Prompt: Read the lines below. Copy out any that hold the string "nothing".

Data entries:
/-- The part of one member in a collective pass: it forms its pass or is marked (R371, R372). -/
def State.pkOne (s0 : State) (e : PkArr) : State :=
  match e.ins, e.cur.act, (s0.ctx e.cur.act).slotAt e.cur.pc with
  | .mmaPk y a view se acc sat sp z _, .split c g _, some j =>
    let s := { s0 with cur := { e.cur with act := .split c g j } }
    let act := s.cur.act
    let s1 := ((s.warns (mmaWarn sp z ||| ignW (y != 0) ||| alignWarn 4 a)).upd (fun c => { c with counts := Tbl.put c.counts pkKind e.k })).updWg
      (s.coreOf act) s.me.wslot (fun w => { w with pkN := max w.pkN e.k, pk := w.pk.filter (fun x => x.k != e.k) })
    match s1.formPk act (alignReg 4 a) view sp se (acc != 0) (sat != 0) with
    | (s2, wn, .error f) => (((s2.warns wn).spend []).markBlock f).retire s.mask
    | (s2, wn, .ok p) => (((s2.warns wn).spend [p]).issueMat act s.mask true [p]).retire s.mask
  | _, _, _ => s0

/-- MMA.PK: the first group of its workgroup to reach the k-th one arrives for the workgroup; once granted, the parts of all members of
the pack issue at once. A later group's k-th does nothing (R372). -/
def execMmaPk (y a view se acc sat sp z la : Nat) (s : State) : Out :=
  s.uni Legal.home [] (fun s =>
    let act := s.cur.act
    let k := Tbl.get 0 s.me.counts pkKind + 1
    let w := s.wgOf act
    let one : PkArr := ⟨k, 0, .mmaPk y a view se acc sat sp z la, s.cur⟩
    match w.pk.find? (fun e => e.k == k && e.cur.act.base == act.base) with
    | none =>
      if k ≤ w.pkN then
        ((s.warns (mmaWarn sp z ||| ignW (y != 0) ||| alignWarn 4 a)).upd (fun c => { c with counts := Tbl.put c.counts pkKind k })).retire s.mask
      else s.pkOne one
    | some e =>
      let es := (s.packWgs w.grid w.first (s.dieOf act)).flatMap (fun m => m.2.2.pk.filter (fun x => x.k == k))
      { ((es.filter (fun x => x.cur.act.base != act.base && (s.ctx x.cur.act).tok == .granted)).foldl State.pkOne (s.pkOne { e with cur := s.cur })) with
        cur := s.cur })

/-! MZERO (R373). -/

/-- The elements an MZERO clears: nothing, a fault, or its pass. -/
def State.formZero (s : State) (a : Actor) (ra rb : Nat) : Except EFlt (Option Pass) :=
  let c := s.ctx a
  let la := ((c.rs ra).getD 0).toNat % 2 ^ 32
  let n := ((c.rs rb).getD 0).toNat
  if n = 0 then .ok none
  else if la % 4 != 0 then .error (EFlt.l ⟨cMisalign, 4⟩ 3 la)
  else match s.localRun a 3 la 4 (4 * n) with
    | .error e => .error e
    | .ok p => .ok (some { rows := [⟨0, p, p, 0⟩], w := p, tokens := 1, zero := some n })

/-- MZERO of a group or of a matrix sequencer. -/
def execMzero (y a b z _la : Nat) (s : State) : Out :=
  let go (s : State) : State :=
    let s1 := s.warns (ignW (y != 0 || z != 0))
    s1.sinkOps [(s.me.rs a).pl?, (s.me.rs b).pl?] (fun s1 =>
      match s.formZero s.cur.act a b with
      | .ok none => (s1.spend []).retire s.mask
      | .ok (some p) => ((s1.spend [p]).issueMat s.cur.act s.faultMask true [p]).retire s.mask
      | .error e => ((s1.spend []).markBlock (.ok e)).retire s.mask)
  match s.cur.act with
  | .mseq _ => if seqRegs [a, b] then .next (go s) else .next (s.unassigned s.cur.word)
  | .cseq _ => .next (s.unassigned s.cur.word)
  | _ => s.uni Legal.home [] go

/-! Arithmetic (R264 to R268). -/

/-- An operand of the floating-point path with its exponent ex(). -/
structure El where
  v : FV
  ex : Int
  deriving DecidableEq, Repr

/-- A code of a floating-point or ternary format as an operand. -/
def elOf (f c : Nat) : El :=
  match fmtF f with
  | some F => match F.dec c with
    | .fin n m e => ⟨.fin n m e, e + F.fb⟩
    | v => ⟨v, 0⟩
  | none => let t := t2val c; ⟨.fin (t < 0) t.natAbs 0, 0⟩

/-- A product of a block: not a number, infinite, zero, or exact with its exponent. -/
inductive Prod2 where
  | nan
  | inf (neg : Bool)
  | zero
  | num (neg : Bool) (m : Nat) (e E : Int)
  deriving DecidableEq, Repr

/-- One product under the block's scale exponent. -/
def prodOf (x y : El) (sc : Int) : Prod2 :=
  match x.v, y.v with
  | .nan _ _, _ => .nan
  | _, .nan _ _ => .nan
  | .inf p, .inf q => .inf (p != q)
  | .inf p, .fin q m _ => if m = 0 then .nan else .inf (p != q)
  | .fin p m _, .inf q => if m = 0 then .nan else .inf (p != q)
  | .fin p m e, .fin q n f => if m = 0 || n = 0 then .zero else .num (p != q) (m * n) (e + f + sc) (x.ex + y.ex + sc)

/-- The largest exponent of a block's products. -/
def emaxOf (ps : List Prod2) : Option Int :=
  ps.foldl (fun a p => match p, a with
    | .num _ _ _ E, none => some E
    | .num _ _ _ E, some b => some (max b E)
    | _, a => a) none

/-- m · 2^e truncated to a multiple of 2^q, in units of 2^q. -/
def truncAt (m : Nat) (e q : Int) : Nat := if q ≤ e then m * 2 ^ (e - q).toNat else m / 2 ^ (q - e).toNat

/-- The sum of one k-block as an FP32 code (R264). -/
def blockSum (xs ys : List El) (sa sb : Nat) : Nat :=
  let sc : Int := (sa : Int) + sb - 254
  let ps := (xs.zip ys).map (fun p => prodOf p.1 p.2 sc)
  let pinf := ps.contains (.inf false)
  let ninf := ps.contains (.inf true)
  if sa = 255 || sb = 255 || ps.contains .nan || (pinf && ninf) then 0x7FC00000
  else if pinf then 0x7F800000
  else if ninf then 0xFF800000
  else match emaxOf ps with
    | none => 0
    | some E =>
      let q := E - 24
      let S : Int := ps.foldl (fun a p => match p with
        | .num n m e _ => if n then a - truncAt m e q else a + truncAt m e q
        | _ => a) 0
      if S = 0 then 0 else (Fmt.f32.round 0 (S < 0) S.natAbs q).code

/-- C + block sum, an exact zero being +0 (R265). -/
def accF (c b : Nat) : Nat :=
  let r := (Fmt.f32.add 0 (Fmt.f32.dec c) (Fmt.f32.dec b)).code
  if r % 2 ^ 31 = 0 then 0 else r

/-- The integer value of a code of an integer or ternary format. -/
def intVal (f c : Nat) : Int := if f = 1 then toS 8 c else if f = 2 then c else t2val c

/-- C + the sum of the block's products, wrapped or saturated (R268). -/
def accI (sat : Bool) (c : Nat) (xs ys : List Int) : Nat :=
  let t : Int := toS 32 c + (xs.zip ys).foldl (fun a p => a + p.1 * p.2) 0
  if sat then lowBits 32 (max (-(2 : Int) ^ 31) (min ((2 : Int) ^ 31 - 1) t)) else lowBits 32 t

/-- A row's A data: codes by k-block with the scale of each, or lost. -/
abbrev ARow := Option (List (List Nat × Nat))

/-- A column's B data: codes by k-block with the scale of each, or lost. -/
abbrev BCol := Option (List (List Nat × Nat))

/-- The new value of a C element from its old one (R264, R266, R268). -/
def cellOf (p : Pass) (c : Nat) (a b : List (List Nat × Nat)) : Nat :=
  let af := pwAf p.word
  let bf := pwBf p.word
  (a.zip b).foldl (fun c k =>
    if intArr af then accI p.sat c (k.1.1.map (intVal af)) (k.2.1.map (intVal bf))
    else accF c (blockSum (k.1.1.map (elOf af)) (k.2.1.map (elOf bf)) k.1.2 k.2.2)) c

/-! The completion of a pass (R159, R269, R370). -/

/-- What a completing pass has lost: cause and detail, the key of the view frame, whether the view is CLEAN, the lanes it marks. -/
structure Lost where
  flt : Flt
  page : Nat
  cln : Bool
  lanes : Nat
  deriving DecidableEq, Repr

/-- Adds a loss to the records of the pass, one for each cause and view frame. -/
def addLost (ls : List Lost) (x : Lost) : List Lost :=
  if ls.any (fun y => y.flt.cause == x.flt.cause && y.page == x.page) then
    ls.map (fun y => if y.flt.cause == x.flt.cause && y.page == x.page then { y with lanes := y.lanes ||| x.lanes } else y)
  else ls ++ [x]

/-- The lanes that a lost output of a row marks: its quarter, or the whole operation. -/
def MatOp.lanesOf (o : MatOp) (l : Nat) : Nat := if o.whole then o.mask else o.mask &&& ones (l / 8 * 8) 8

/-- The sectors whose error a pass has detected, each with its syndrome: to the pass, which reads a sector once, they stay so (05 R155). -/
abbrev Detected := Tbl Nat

Finished task:
the pack issue at once. A later group's k-th does nothing (R372). -/
/-- The elements an MZERO clears: nothing, a fault, or its pass. -/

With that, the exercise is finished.